Exercise requirements: Would you repeat exactly the part of the listing below that runs from the line containing "if addr < 0 ∨ 2 ^ 52 ≤ addr then .inr 5" down to the line containing "Die Caches. -/", inclusive, and nothing else?
::::::::::
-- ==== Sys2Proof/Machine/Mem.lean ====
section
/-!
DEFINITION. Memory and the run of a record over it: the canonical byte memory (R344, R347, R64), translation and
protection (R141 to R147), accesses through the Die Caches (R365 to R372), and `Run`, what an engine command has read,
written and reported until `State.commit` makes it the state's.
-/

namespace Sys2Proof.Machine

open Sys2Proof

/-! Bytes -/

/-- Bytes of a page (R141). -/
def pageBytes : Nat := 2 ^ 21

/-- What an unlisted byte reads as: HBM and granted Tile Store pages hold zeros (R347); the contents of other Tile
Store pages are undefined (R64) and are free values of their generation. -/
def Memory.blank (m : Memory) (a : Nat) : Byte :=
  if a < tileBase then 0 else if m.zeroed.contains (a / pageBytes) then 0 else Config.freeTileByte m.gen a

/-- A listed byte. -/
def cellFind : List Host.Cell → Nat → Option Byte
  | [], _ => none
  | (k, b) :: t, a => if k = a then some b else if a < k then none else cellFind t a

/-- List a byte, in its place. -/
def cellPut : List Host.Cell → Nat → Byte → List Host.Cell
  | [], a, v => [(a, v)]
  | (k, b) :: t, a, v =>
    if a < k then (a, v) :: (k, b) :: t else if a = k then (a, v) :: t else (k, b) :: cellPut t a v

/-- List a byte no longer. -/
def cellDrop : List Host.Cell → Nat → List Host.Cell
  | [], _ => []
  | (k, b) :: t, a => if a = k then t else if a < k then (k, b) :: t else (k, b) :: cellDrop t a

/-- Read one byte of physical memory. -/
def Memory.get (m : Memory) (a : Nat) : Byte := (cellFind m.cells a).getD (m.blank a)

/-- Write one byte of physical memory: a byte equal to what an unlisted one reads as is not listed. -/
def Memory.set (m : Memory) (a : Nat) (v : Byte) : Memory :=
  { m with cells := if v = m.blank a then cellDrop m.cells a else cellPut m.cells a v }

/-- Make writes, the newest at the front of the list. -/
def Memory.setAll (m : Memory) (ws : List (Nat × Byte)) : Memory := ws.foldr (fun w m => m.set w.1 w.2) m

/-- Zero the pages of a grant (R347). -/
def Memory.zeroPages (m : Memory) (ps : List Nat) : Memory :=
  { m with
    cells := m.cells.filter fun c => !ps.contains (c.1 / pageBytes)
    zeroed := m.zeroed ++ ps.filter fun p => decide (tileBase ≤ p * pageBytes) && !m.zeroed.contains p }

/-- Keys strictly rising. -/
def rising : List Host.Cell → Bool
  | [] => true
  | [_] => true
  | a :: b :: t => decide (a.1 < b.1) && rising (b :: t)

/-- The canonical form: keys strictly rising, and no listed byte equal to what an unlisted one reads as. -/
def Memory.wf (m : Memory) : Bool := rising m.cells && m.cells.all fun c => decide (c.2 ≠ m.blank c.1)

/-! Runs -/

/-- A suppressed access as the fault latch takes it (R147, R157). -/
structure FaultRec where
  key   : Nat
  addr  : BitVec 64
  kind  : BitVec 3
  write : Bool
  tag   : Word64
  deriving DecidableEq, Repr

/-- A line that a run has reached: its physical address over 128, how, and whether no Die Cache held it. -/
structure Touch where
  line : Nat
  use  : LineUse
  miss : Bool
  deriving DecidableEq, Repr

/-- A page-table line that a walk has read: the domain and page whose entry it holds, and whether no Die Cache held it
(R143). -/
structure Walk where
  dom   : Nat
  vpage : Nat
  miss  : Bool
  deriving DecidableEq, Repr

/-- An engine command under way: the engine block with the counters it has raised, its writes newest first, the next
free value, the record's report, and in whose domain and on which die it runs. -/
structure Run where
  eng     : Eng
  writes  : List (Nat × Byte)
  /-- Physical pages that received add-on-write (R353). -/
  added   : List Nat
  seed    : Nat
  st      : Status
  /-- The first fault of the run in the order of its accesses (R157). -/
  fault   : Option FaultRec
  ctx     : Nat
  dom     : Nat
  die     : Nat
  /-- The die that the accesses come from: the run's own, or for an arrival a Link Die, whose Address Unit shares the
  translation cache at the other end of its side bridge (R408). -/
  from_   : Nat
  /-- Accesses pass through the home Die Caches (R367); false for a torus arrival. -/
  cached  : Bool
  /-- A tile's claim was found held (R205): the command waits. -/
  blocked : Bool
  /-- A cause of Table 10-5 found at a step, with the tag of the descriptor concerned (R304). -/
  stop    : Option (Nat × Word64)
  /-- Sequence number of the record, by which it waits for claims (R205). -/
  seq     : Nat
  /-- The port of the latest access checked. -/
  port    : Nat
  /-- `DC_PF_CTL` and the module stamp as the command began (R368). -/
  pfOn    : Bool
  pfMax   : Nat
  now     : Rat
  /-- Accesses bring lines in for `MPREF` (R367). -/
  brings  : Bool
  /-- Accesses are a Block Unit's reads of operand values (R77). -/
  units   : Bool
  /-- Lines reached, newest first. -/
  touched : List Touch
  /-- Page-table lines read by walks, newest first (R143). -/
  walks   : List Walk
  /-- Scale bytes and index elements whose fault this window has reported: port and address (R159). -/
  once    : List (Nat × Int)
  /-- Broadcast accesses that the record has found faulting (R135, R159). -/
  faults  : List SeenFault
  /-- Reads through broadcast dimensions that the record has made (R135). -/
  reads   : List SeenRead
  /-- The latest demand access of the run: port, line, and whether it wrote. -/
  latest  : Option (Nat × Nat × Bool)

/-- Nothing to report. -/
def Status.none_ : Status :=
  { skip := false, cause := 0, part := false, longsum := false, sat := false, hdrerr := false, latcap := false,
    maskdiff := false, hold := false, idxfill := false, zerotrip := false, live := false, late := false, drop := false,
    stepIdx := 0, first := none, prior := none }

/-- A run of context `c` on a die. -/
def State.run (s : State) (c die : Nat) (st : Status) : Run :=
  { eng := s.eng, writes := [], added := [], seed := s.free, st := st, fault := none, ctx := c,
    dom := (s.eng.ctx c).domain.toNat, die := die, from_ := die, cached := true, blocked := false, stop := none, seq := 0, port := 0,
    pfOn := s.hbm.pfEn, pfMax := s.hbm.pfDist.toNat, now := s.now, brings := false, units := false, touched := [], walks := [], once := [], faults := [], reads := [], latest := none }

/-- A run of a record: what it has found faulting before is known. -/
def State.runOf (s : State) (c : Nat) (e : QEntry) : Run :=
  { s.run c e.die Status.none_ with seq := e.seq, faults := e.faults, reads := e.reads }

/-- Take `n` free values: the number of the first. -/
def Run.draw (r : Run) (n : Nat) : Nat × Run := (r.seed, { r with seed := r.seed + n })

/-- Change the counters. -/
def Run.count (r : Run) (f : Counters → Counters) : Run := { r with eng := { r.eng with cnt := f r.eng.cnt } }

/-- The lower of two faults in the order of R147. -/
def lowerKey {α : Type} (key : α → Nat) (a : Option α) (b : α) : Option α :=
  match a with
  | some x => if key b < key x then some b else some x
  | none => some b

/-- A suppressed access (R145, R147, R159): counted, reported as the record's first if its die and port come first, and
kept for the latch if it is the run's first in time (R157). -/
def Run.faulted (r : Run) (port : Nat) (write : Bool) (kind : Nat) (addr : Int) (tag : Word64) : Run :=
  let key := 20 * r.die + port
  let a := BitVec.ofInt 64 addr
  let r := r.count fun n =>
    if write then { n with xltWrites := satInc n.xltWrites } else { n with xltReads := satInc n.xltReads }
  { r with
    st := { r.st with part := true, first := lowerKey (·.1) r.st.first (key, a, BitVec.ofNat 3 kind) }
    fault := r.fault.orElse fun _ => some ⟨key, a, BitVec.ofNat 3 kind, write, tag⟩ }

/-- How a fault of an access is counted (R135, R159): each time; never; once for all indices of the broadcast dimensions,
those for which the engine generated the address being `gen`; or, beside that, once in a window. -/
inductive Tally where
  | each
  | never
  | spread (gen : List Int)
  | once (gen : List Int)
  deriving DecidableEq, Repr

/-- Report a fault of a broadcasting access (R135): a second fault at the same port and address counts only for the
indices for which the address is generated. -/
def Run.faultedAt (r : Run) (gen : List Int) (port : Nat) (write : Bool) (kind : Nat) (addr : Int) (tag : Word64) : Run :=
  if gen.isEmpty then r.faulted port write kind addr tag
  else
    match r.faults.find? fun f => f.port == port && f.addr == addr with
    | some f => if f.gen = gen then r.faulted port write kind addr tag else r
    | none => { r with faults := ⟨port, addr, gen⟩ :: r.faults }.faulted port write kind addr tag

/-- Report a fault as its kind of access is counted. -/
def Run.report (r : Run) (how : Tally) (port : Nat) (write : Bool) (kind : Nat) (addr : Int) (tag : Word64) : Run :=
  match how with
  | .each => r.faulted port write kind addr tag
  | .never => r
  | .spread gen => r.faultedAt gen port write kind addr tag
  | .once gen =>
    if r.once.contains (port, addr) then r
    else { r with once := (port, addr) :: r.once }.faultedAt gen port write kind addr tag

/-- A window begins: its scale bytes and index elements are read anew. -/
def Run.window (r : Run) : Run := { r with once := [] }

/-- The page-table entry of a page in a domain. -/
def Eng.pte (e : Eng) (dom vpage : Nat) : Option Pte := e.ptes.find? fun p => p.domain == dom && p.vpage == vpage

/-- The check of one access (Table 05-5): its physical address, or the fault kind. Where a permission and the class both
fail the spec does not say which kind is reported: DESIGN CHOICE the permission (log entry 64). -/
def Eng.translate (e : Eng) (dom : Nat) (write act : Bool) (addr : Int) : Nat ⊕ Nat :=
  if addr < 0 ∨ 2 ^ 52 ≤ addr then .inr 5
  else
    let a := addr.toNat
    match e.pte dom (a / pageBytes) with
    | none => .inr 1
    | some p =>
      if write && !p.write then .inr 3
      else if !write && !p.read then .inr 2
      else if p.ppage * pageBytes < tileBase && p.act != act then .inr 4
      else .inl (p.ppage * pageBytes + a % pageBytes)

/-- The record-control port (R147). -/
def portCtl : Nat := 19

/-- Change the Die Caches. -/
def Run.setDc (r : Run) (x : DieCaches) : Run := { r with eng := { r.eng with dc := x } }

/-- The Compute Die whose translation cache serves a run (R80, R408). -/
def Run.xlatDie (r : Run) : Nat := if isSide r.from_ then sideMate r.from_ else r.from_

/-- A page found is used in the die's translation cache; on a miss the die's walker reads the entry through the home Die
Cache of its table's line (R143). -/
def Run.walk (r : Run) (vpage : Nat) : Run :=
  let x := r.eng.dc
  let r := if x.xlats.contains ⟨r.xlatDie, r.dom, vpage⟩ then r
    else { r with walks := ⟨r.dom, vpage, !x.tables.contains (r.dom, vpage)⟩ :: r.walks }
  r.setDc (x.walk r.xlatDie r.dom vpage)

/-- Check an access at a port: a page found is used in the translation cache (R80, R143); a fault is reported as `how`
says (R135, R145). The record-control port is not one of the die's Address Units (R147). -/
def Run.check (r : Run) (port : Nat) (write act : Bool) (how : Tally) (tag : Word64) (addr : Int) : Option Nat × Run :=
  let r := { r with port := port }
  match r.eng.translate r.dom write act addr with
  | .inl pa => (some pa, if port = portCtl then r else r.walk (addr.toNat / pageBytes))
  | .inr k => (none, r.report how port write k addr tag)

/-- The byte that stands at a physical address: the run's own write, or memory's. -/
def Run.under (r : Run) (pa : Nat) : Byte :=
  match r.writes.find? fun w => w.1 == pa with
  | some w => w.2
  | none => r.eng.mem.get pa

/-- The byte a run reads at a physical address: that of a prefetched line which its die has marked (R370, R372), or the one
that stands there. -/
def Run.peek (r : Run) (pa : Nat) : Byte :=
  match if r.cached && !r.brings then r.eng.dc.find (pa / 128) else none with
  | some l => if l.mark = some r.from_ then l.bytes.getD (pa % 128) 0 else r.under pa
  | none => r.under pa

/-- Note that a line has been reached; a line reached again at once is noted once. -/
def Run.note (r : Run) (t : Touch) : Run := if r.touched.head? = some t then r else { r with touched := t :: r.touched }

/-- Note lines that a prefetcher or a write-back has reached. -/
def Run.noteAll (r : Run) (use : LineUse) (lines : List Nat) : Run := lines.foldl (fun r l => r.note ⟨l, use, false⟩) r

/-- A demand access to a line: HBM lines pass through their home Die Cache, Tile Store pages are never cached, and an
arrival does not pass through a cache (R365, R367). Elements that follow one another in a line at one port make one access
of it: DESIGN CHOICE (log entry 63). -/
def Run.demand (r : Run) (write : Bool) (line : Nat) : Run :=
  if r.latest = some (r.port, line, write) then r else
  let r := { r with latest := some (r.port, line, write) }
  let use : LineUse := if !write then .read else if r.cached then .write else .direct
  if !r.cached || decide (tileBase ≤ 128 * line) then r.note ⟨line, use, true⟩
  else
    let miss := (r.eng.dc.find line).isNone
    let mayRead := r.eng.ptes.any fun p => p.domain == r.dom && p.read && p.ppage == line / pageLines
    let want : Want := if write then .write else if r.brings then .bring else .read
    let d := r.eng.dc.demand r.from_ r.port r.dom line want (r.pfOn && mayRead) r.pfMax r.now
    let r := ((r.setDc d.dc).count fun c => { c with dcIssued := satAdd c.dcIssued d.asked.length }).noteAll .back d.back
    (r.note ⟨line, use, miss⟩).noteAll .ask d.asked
::::::::::
Answer:
  if addr < 0 ∨ 2 ^ 52 ≤ addr then .inr 5
  else
    let a := addr.toNat
    match e.pte dom (a / pageBytes) with
    | none => .inr 1
    | some p =>
      if write && !p.write then .inr 3
      else if !write && !p.read then .inr 2
      else if p.ppage * pageBytes < tileBase && p.act != act then .inr 4
      else .inl (p.ppage * pageBytes + a % pageBytes)

/-- The record-control port (R147). -/
def portCtl : Nat := 19

/-- Change the Die Caches. -/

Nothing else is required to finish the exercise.